------ DATA RECORDS ------

/-- Whether an entry that DRAINST still waits for stands in the queue: one ahead of the first that is stuck (R105, R491). -/
def draining (g : Group) : Bool := !g.runnable.isEmpty

/-- Whether an arrival must still wait for an access of the group that does not stand behind a fault: it counts as a store (R116, log 71). -/
def arriving (g : Group) : Bool :=
  draining g || g.pend.any (fun p => decide (p.kind = .load) && p.accs.any (fun a => !a.cap) && !loadStuck g p)

/-- The threads that arrived by BARV in a generation that failed take MASK at the DRAINST (11 R280). -/
def maskDueList (s : State) : List (Nat × Due) :=
  ((s.cur.members.map Prod.fst).eraseDups).filterMap (fun j =>
    let ds := (s.cur.members.filter (fun m => m.1 = j)).flatMap (fun m => (s.thr s.cur.blk m.1 m.2).maskDue)
    match ds with
    | n :: _ => some (j, { cause := cMASK, det := n })
    | [] => none)

/-- DRAINST (R105, R491). -/
def execDrainst (f : WA) (s : State) : Out := .next <|
  word (.drainst f) s (fun s =>
    (reportCheck s f.pr.toNat Point.drainst draining 9).andThen
      (if (guarded s f.pr.toNat).isEmpty ∨ (maskDueList s).isEmpty then .pass else .due (maskDueList s))) (fun s => s)

/-- Whether an access that stands in the queue is bound for a peer home, or for a page that may come to lie at one. -/
def peerBound (s : State) (a : Acc) (acc : Nat) : Bool :=
  let k := s.blk s.cur.blk
  decide (a.sp = 0) && (a.st == 3 || a.st == 0 && (match translate s k.ctx (vaOf a.addr) acc k.priv with
    | .ok dev _ _ => decide (dev ≠ s.devNo)
    | .wait _ _ _ _ => true
    | _ => false))

/-- The stores and atomics to peer homes that guarded threads have issued and no home has acknowledged, but for those behind a fault (R111). -/
def unacknowledged (s : State) (pr : Nat) : Bool :=
  (guarded s pr).any (fun m => (s.srcGrp m.1).runnable.any (fun e => e.accs.any (fun a => a.lane == m.2 && peerBound s a e.kind.acc)))

/-- DFENCE (R111, R387): it waits for the threads' stores to peer homes alone; where the queue of their group has a fault it is a report point. -/
def execDfence (f : WA) (s : State) : Out := .next <|
  word (.dfence f) s (fun s => if unacknowledged s f.pr.toNat then .hold 9 else reportCheck s f.pr.toNat Point.dfence (fun _ => false) 9) (fun s => s)

/-! ### Store-fault records (R391 to R393) -/

/-- ILL outside a handler that the record queue caused (R392). -/
def handlerCheck (s : State) : Check :=
  if ((s.cur.members.map Prod.fst).eraseDups).all (fun j => (s.srcGrp j).hm && (s.srcGrp j).sfh) then .pass
  else .trap { cause := cILL }

/-- Word `k` of the head record as lane `l` sees it (R393). -/
def recordWord (g : Group) (k l : Nat) : Nat :=
  match headRecord g with
  | none => 0
  | some e =>
    match k with
    | 0 => (e.accs.foldl (fun n a => n + 2 ^ a.lane) 0) * 2 ^ 32 + e.op % 1024 * 2 ^ 20 + e.mo % 4 * 2 ^ 18 + e.repi % 16 * 2 ^ 14 +
        (e.fault.getD 0) % 256
    | 5 => e.pc.toNat
    | k => match e.accs.find? (fun a => a.lane = l) with
      | none => 0
      | some a => match k with
        | 1 => if a.st = 2 then a.syn else 0
        | 2 => a.addr
        | 3 => a.lo.toNat
        | _ => a.hi.toNat

/-- A value determined at issue that returns to registers after a variable latency (R121). -/
def issueValue (s : State) (j d size lat : Nat) (lanes : List Nat) (v : Nat → Nat) : State :=
  let b := s.cur.blk
  let (id, s) := s.fresh
  let (seq, s) := takeSeq s b j
  let accs := lanes.map (fun l => ({ j := j, lane := l, addr := 0, cap := true, val := natLe size (v l) } : Acc))
  addPend s b j { id := id, kind := .value, seq := seq, size := size, d := d, accs := accs, pc := s.cur.pc } lat

/-- The guarded lanes of a group. -/
def guardedIn (s : State) (pr j : Nat) : List Nat := ((guarded s pr).filter (fun m => m.1 = j)).map Prod.snd

/-- SFRD (R392). -/
def execSfrd (f : WA) (s : State) : Out := .next <|
  word (.sfrd f) s handlerCheck (fun s =>
    s.foldl (guardedGroups s f.pr.toNat) (fun t j =>
      issueValue t j f.d.toNat 8 4 (guardedIn s f.pr.toNat j) (recordWord (s.grp s.cur.blk j) f.a.toNat)))

/-- Removes the head record and its entry, and frees an atomic's log entry (R392). -/
def popRecord (g : Group) : Group :=
  match headRecord g with
  | none => g
  | some e => { g with aside := g.aside.filter (fun x => x.id ≠ e.id), sq := g.sq.filter (fun x => x.id ≠ e.id)
                       pend := g.pend.filter (fun p => !(decide (p.id = e.id) && decide (p.kind = .atom))) }

/-- SFPOP (R392). -/
def execSfpop (f : WA) (s : State) : Out := .next <|
  word (.sfpop f) s handlerCheck (fun s =>
    busy (s.foldl (guardedGroups s f.pr.toNat) (fun t j => t.updGrp s.cur.blk j popRecord)) 2 8)

/-- SFCNT (R392). -/
def execSfcnt (f : WA) (s : State) : Out := .next <|
  word (.sfcnt f) s handlerCheck (fun s =>
    busy (lanesW s f.pr.toNat f.d.toNat (fun m => BitVec.ofNat 32 (records (s.grp s.cur.blk m.1)))) 2 8)

/-! ### Scratchpad maps (R388 to R390) -/

/-- The fields of a map descriptor. -/
def mapEntryNo (w : Word) : Nat := w.toNat / 2 ^ 16 % 16
def mapLines (w : Word) : Nat := w.toNat % 2 ^ 16 + 1
def mapRo (w : Word) : Bool := w.getLsbD 20

/-- The checks of SMAP, in order (R389). -/
def smapCheck (s : State) (f : WA) : Check :=
  match lowest s f.pr.toNat with
  | none => .pass
  | some m =>
    let k := s.blk s.cur.blk
    let dsc := rdW s m f.d.toNat
    let va := (rdX s m f.a.toNat).toNat
    let off := (rdW s m f.b.toNat).toNat
    let n := mapLines dsc
    let last := va + 128 * n - 1
    if dsc.toNat / 2 ^ 21 ≠ 0 then .trap { cause := cILL }
    else if va % 128 ≠ 0 ∨ off % 128 ≠ 0 then .trap { cause := cALIGN, addr := [(m, va, 0)] }
    else if !canonicalAddr va || !canonicalAddr last || decide (last / 2 ^ 56 ≠ va / 2 ^ 56) || decide (padSize k < off + 128 * n) then
      .trap { cause := cPROT, addr := [(m, va, 0)] }
    else if (k.map (mapEntryNo dsc)).v then .trap { cause := cPROT, addr := [(m, va, 0)] }
    else if k.maps.any (fun e => e.2.v && decide (e.2.sline ≤ off / 128 + n - 1 ∧ off / 128 ≤ e.2.sline + e.2.nlm1)) then
      .trap { cause := cPROT, addr := [(m, va, 0)] }
    else .pass

/-- SMAP (R389). -/
def execSmap (f : WA) (s : State) : Out := .next <|
  word (.smap f) s (fun s => smapCheck s f) (fun s =>
    match lowest s f.pr.toNat with
    | none => s
    | some m =>
      let dsc := rdW s m f.d.toNat
      let va := (rdX s m f.a.toNat).toNat
      busy (s.updBlk s.cur.blk (fun k => k.updMap (mapEntryNo dsc) (fun _ =>
        { v := true, ro := mapRo dsc, sline := (rdW s m f.b.toNat).toNat / 128, nlm1 := mapLines dsc - 1, vline := va / 128 }))) 4 8)

/-- FIRST and NM1 of a line range (R388). -/
def rangeFirst (w : Word) : Nat := w.toNat % 2 ^ 16
def rangeNm1 (w : Word) : Nat := w.toNat / 2 ^ 16

/-- PROT for a range that runs past a valid entry's last line (R390). -/
def rangeCheck (s : State) (f : WA) : Check :=
  match lowest s f.pr.toNat with
  | none => .pass
  | some m =>
    let e := (s.blk s.cur.blk).map (mapEntryNo (rdW s m f.a.toNat))
    let w := rdW s m f.b.toNat
    if e.v ∧ e.nlm1 < rangeFirst w + rangeNm1 w then .trap { cause := cPROT } else .pass

/-- Enters a write-back in the queue of the group of the lowest guarded lane (R99, R390). -/
def issueWriteBack (s : State) (m : Nat × Nat) (kind : SqKind) (addr : Nat) : State :=
  let b := s.cur.blk
  let (id, s) := s.fresh
  let (seq, s) := takeSeq s b m.1
  enqueue s m.1 { id := id, kind := kind, seq := seq, size := 128, op := s.cur.op, repi := recordRep s, pc := s.cur.pc, sc := s.cur.sc
                  accs := [{ j := m.1, lane := m.2, addr := addr }] }

/-- A write-back waits for room in the queue; on an invalid entry it has no effect and waits for nothing (R390). -/
def writeBackRoom (s : State) (f : WA) : Check :=
  match lowest s f.pr.toNat with
  | none => .pass
  | some m => if ((s.blk s.cur.blk).map (mapEntryNo (rdW s m f.a.toNat))).v then roomCheck s [m.1] true false else .pass

/-- SUNMAP (R390). -/
def execSunmap (f : WA) (s : State) : Out := .next <|
  word (.sunmap f) s (fun s => writeBackRoom s f) (fun s =>
    match lowest s f.pr.toNat with
    | none => s
    | some m =>
      let e := mapEntryNo (rdW s m f.a.toNat)
      let x := (s.blk s.cur.blk).map e
      if x.v then busy (issueWriteBack s m (.sunmap e) (lineVa x 0)) 2 8 else s)

/-- SWB (R390). -/
def execSwb (f : WA) (s : State) : Out := .next <|
  word (.swb f) s (fun s => (rangeCheck s f).andThen (writeBackRoom s f)) (fun s =>
    match lowest s f.pr.toNat with
    | none => s
    | some m =>
      let e := mapEntryNo (rdW s m f.a.toNat)
      let w := rdW s m f.b.toNat
      let x := (s.blk s.cur.blk).map e
      if x.v then busy (issueWriteBack s m (.swb e (rangeFirst w) (rangeNm1 w)) (lineVa x (rangeFirst w))) 2 8 else s)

------

*GOAL OF THE EXERCISE:*
Only the lines from the one containing "def execSwb (f" through the end of the entries above belong in the answer; repeat them exactly.

*RESPONSE BELOW:*
def execSwb (f : WA) (s : State) : Out := .next <|
  word (.swb f) s (fun s => (rangeCheck s f).andThen (writeBackRoom s f)) (fun s =>
    match lowest s f.pr.toNat with
    | none => s
    | some m =>
      let e := mapEntryNo (rdW s m f.a.toNat)
      let w := rdW s m f.b.toNat
      let x := (s.blk s.cur.blk).map e
      if x.v then busy (issueWriteBack s m (.swb e (rangeFirst w) (rangeNm1 w)) (lineVa x (rangeFirst w))) 2 8 else s)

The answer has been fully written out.